From: John Denker <jsd@av8n.com>
Date: Thu, 10 Nov 2011 14:08:06 -0700

On 11/08/2011 02:27 PM, John Mallinckrodt wrote:

Suppose you have two non-rotating Earth's with a center to center
distance of 3 Earth radii. What gravitational field (in terms of g,
the gravitational field on an isolated non-rotating Earth) would be
determined by a person standing at the point on the surface of one
of the Earths that is closest to the other Earth? Is it the same as
the acceleration that person observes for an object dropped to the
ground?

The question is seriously ill-posed.

There are innumerable possible interpretations.

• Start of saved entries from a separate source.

-- ==== Sys2Proof/Machine/Log.lean ====
section
/-! DEFINITION. What ends every command: its events are entered in the Daybook (R534 to R538), and the MSI-X vectors
whose condition has become true are signalled (R428, R429). `State.run` is the frame every meaning stands in. -/

namespace Sys2Proof.Machine

/-- Events by code: severity and rate limit per second, 0 for none; part 0 of the event tables of the chapters (R541). -/
def evTable0 : List (Nat × Nat × Nat) := [
  (0x3A01, 4, 10),
  (0x3A02, 5, 10),
  (0x3A03, 5, 10),
  (0x3A04, 6, 0),
  (0x3A05, 6, 1),
  (0x3A06, 2, 10),
  (0x3B01, 2, 0),
  (0x3B02, 5, 0),
  (0x3B03, 3, 0),
  (0x3B04, 4, 0),
  (0x3B05, 5, 0),
  (0x3C01, 4, 1),
  (0x3D01, 4, 1),
  (0x3D02, 2, 0),
  (0x3D03, 4, 0),
  (0x3D04, 3, 0),
  (0x3D05, 3, 0),
  (0x3D06, 1, 1),
  (0x4101, 3, 10),
  (0x4102, 4, 0),
  (0x4103, 4, 10),
  (0x4104, 5, 0),
  (0x4105, 1, 1),
  (0x4106, 6, 0),
  (0x4201, 5, 10),
  (0x4202, 5, 10),
  (0x4203, 3, 10),
  (0x4204, 3, 0),
  (0x4205, 5, 0),
  (0x4301, 3, 10),
  (0x4302, 4, 10),
  (0x4303, 5, 10),
  (0x4304, 3, 0),
  (0x4401, 5, 10),
  (0x4402, 4, 0),
  (0x4403, 3, 10),
  (0x4404, 2, 0),
  (0x4501, 5, 10),
  (0x4502, 6, 0),
  (0x4503, 6, 0)]

/-- Events by code: severity and rate limit per second, 0 for none; part 1 of the event tables of the chapters (R541). -/
def evTable1 : List (Nat × Nat × Nat) := [
  (0x4504, 4, 10),
  (0x4505, 4, 10),
  (0x4506, 5, 0),
  (0x4507, 3, 10),
  (0x4601, 5, 10),
  (0x4602, 4, 10),
  (0x4701, 2, 10),
  (0x4702, 3, 10),
  (0x4703, 5, 10),
  (0x4704, 4, 0),
  (0x4705, 5, 0),
  (0x4706, 3, 0),
  (0x4707, 1, 1),
  (0x4708, 3, 10),
  (0x4709, 5, 1),
  (0x470A, 4, 0),
  (0x4801, 1, 1),
  (0x4802, 6, 0),
  (0x4803, 4, 0),
  (0x4804, 2, 0),
  (0x4805, 5, 0),
  (0x5001, 4, 10),
  (0x5002, 5, 0),
  (0x5003, 6, 0),
  (0x5004, 3, 0),
  (0x5005, 5, 0),
  (0x5006, 4, 0),
  (0x5102, 4, 10),
  (0x5103, 5, 10),
  (0x5104, 5, 0),
  (0x5105, 4, 10),
  (0x5106, 3, 10),
  (0x5201, 5, 10),
  (0x5202, 4, 0),
  (0x5203, 6, 0),
  (0x5204, 4, 0),
  (0x6001, 4, 1),
  (0x6002, 1, 1),
  (0x6003, 6, 0),
  (0x6004, 4, 10)]

/-- Events by code: severity and rate limit per second, 0 for none; part 2 of the event tables of the chapters (R541). -/
def evTable2 : List (Nat × Nat × Nat) := [
  (0x6101, 4, 10),
  (0x6102, 3, 10),
  (0x6103, 3, 10),
  (0x6104, 4, 10),
  (0x6105, 3, 0),
  (0x6201, 3, 10),
  (0x6202, 4, 10),
  (0x6301, 3, 10),
  (0x6302, 3, 10),
  (0x7001, 6, 0),
  (0x7002, 4, 0),
  (0x7003, 3, 0),
  (0x7004, 5, 1),
  (0x7005, 7, 0),
  (0x7006, 2, 0),
  (0x7101, 5, 1),
  (0x7102, 4, 1),
  (0x7103, 4, 0),
  (0x7104, 6, 10),
  (0x7201, 5, 0),
  (0x7202, 5, 0),
  (0x7203, 6, 0),
  (0x7301, 6, 0),
  (0x7302, 5, 0),
  (0x7303, 5, 0),
  (0x8001, 4, 0),
  (0x8002, 5, 0),
  (0x8003, 6, 0),
  (0x8004, 7, 0),
  (0x8005, 3, 0),
  (0x8006, 4, 1),
  (0x8007, 4, 1),
  (0x8101, 5, 1),
  (0x8102, 3, 10),
  (0x8103, 3, 1),
  (0x8201, 6, 0),
  (0x8202, 7, 0),
  (0x8203, 5, 0),
  (0x8204, 6, 0),
  (0x8205, 6, 0)]

/-- Events by code: severity and rate limit per second, 0 for none; part 3 of the event tables of the chapters (R541). -/
def evTable3 : List (Nat × Nat × Nat) := [
  (0x9001, 3, 0),
  (0x9002, 6, 0),
  (0x9003, 4, 0),
  (0x9004, 5, 0),
  (0x9005, 4, 10),
  (0x9006, 7, 0),
  (0x9007, 3, 0),
  (0x9008, 3, 0),
  (0x9101, 2, 0)]

/-- The severity and rate limit of an event code; host entries share 100 per second (R542). -/
def evInfo (c : Nat) : Nat × Nat :=
  if 0xF000 ≤ c then (0, 100) else
  match (evTable0 ++ evTable1 ++ evTable2 ++ evTable3).find? fun e => e.1 == c with
  | some (_, s, r) => (s, r)
  | none => (0, 0)

/-! ## The Daybook -/

def maxEnts : Nat := 16384

/-- STEADY ticks of 4 ns in one second. -/
def tickHz : Nat := 250000000

/-- The 12 data bytes of an entry from its items in order; items that would pass byte 31 are not recorded (R541). -/
def packData (items : List (Nat × Nat)) : List Byte :=
  let bs := items.foldl (fun acc (n, v) => if acc.length + n ≤ 12 then acc ++ bytesLE n v else acc) []
  bs ++ List.replicate (12 - bs.length) 0

/-- The bucket of a code and instance, full when it has never been used (R536). -/
def Daybook.bucket (d : Daybook) (k rate : Nat) (now : BitVec 64) : Bucket :=
  match d.bks.find? (·.1 == k) with
  | some (_, x) => x
  | none => ⟨rate, now, 0, [], [], 0⟩

/-- A bucket at time `now`: one token gained every 1/`rate` s, at most `rate` held (R536). -/
def Bucket.refill (x : Bucket) (rate : Nat) (now : BitVec 64) : Bucket :=
  let n := (now - x.stamp).toNat * rate / tickHz
  if rate ≤ x.tokens + n then { x with tokens := rate, stamp := now }
  else { x with tokens := x.tokens + n, stamp := x.stamp + BitVec.ofNat 64 (n * tickHz / rate) }

def Daybook.setBucket (d : Daybook) (k : Nat) (x : Bucket) : Daybook :=
  { d with bks := (k, x) :: d.bks.filter (·.1 != k) }

/-- The entry removed to make room for one of severity `sev`: among those of severity `sev` or lower, the oldest
(lowest `SEQ`, R538). -/
def victim (ents : List LogEnt) (sev : Nat) : Option LogEnt := ents.find? fun e => e.sev ≤ sev

/-- An entry placed in the Daybook (R534, R538), with what it does to the `DBK` page: replaced and dropped entries are
counted, and `ENTRY` and `DROP` raised. -/
def enter (d : Daybook) (b : Block) (mk : BitVec 32 → LogEnt) : Daybook × Block :=
  let e := mk d.next
  let logged (d : Daybook) (b : Block) : Daybook × Block :=
    ({ d with ents := d.ents ++ [e], next := d.next + 1 },
     b.when (b.rdF DBK_IRQSEV 0 3 ≤ e.sev) fun b => b.raise P_DBK 0)
  if d.ents.length < maxEnts then logged d b
  else match victim d.ents e.sev with
    | some v => logged { d with ents := d.ents.erase v } (b.bump DBK_OVWCNT)
    | none => (d, ((b.bump DBK_DROPCNT).setB DBK_DROPSEV e.sev).raise P_DBK 1)

/-- Events whose last item is the count of occurrences since the last entry, the other items being those of the first of
these occurrences (R162, R345). -/
def sinceLast (c : Nat) : Bool := c == 0x3D01 || c == 0x4707

/-- One event logged or suppressed by its rate limit (R536). -/
def logEv (d : Daybook) (b : Block) (v : Ev) : Daybook × Block :=
  let (sev0, rate) := evInfo v.code
  let sev := v.sev.getD sev0
  let data := packData v.data
  let frame := v.frame.getD b.frameId
  let mk (supp : Nat) (q : BitVec 32) : LogEnt :=
    ⟨q, BitVec.ofNat 16 v.code, sev % 8, false, 0, v.inst, b.aon, min supp 65535, frame, data⟩
  if rate = 0 then enter d b fun q => { mk 0 q with inst := 0 } else
  let k := (if 0xF000 ≤ v.code then 0xF000 else v.code) * 256 + v.inst
  let x := (d.bucket k rate b.up).refill rate b.up
  if x.tokens = 0 then
    (d.setBucket k { x with supp := x.supp + 1, last := data, lastFrame := frame,
                            first := if x.supp = 0 then v.data else x.first }, b.bump DBK_SUPPCNT)
  else
    let data := if sinceLast v.code then packData ((if x.supp = 0 then v.data else x.first) ++ [(4, x.supp + 1)]) else data
    enter (d.setBucket k { x with tokens := x.tokens - 1, supp := 0 }) b
      fun q => { mk x.supp q with data := data }

/-- An event placed behind those of the same or a lower code. -/
def evInsert (v : Ev) : List Ev → List Ev
  | [] => [v]
  | w :: ws => if v.code < w.code then v :: w :: ws else w :: evInsert v ws

/-- Every event of a list logged; events of one command meet in the same cycle and are entered in the order of their
codes, lower first (R543). -/
def logAll (d : Daybook) (b : Block) (evs : List Ev) : Daybook × Block :=
  (evs.foldl (fun l v => evInsert v l) []).foldl (fun (d, b) v => logEv d b v) (d, b)

/-! ## Interrupts (R428, R429) -/

/-- The vectors that a page's interrupt output drives (R428): page kind, instance, unmasked interrupt bits. -/
def vectorsOf (k : PageKind) (i live : Nat) : List Nat :=
  match k with
  | .glb =>
    (if live &&& 0x21 ≠ 0 then [0] else []) ++ ((List.range 4).filter fun c => live.testBit (1 + c)).map (54 + ·)
  | .id_ | .pwr | .clk | .rst | .mbx => [0]
  | .thm => [1] | .hk => [2] | .lco => [3] | .vlt => [4] | .dbk => [5] | .smb => [6] | .hbm => [7]
  | .seq | .ldg | .tly => [16 + i]
  | .ce | .plt | .htr => [20 + i]
  | .asy => [24 + i]
  | .eng => [28 + i / 4]
  | .den => [44 + (i - 64) / 2]
  | .lck | .lckd | .trm | .trmd | .asg => if i < 64 then [28 + i / 4] else [44 + (i - 64) / 2]
  | .mnt => [48] | .vec => [49] | .msq => [50] | .lnk => [51] | .vyv => [52] | .rol => [53]

/-- The unmasked interrupt bits of the page at base `p`: its output is asserted when there is one (R428). -/
def Block.live (b : Block) (p : Nat) : Nat :=
  if b.rdB (PG_CTRL p) 0 then ((b.rd (PG_ISTAT p)) &&& ~~~(b.rd (PG_IMASK p))).toNat else 0

/-- Mailbox channel `c`: sender, receiver, and whether it is in use (R441, R442). -/
def Block.bind (b : Block) (c : Nat) : Nat × Nat × Bool :=
  let w := b.rd (MBX_BIND c)
  let snd := fld w 0 4
  let rcv := fld w 4 4
  (snd, rcv, b.rdB (PG_LOCK P_MBX) 0 && bit w 8 && snd != rcv && decide (snd < 10) && decide (rcv < 10))

/-- Doorbells: channels whose queue holds a message (R441). -/
def Block.doorbells (b : Block) : Nat := b.host.mbx.foldl (fun a (c, q) => if q.queue.isEmpty then a else a ||| 2 ^ c) 0

/-- The conditions of the 64 vectors (R429): the OR of the sources of each. -/
def Block.conditions (b : Block) : List Nat :=
  let pages := b.regs.flatMap fun (o, _) =>
    if o % 0x1000 = 0x10 then
      match pageAt o with
      | some (k, i) => let l := b.live (o - 0x10); if l = 0 then [] else vectorsOf k i l
      | none => []
    else []
  let bell := (List.range 32).flatMap fun c =>
    if b.doorbells.testBit c && !(b.rdB MBX_DBMASK c) && (b.bind c).2.1 == 0 then [8 + c / 4] else []
  pages ++ bell

/-- An armed vector whose condition is true sends its message, or sets its pending bit while masked, and disarms
(R429). While PF0 is in D3hot (R427), `PERST_N` is asserted or the link is down (R460) nothing is sent and the vector
stays armed. -/
def Block.signal (b : Block) (v : Nat) : Block :=
  if b.host.pf0D3 || b.cutOff .pf0 || !b.host.armed.getLsbD v || !b.domUp .control then b else
  let b := { b with host := { b.host with armed := b.host.armed &&& ~~~(1#64 <<< v) } }
  if b.rdB (GLB_MSIX_CTL v) 0 then { b with host := { b.host with pend := b.host.pend ||| (1#64 <<< v) } }
  else b.send (.msix v ((b.rd (GLB_MSIX_ADDR_HI v)).toNat * 2 ^ 32 + (b.rd (GLB_MSIX_ADDR_LO v)).toNat)
    (b.rd (GLB_MSIX_DATA v)).toNat)

/-- Every vector whose condition is true, signalled. -/
def Block.signalAll (b : Block) : Block := b.each b.conditions Block.signal

/-! ## The frame of a command -/

/-- The events of the block entered in the Daybook and the vectors signalled. -/
def settle (d : Daybook) (b : Block) : Daybook × Block :=
  let (d, b') := logAll d { b with evs := [] } b.evs
  (d, b'.signalAll)

/-- The block as a command finds it: nothing sent yet, no event raised yet. -/
def Block.fresh (b : Block) : Block := { b with out := [], evs := [] }

/-- A command's effect `f` on the block, its outputs starting afresh, then its events and interrupts. The queue is not
touched. -/
def State.run (s : State) (f : Block → Block) : State :=
  let (d, b) := settle s.log (f s.b.fresh)
  { s with log := d, b := b }

/-- The outcome of a command that completes. -/
abbrev Res := Host.Outcome State Fault Refusal

/-- A command that completes with effect `f`. -/
def State.done (s : State) (f : Block → Block) : Res := .next (s.run f)

end Sys2Proof.Machine
end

The three most
symmetrical possibilities are:

a) Static: The planet-planet separation vector is held constant, in
both direction and magnitude ... somehow.

b) Smash: Each planet is freely falling toward the other.

c) Orbit: Each plant is in orbit around the other, such that the
planet-planet separation vector is changing as to direction but
not magnitude.

Note: The statement of the problem rules out rotational motion,
but not orbital motion. They can orbit with out spin, dos-à-dos.

Thanks for biting. My guess is that some folks would claim that the
gravitational field "at that position" is 3/4 g toward the ground.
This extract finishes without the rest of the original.